▶ _EXERCISE DESCRIPTION_: Copy each entry below exactly as it appears.

▶ _EXTRACTED INFORMATION_:
-- ==== Sys2Proof/Machine/Step.lean ====
section
/-! DEFINITION. One step of the block: the command at the front of its queue. -/

namespace Sys2Proof.Machine

open Sys2Proof

/-- The command at the front of the queue is taken and run with the queue's rest; on an empty queue the block
idles (log entry 5). -/
def step (s : State) : Host.Outcome State Fault Refusal :=
  match s.pending with
  | [] => .next s
  | c :: rest => exec c (s.setPending rest)

/-- The command a word spells is put at the front of the queue; the table gives its rows no bits, so no word
spells one. -/
def State.withFetchWord (s : State) (nbits w : Nat) : State :=
  match decodeTableWord nbits w with
  | some c => s.setPending (c :: s.pending)
  | none => s

end Sys2Proof.Machine
end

▶ _ANSWER SPACE_:
-- ==== Sys2Proof/Machine/Step.lean ====
section
/-! DEFINITION. One step of the block: the command at the front of its queue. -/

namespace Sys2Proof.Machine

open Sys2Proof

/-- The command at the front of the queue is taken and run with the queue's rest; on an empty queue the block
idles (log entry 5). -/
def step (s : State) : Host.Outcome State Fault Refusal :=
  match s.pending with
  | [] => .next s
  | c :: rest => exec c (s.setPending rest)

/-- The command a word spells is put at the front of the queue; the table gives its rows no bits, so no word
spells one. -/
def State.withFetchWord (s : State) (nbits w : Nat) : State :=
  match decodeTableWord nbits w with
  | some c => s.setPending (c :: s.pending)
  | none => s

end Sys2Proof.Machine
end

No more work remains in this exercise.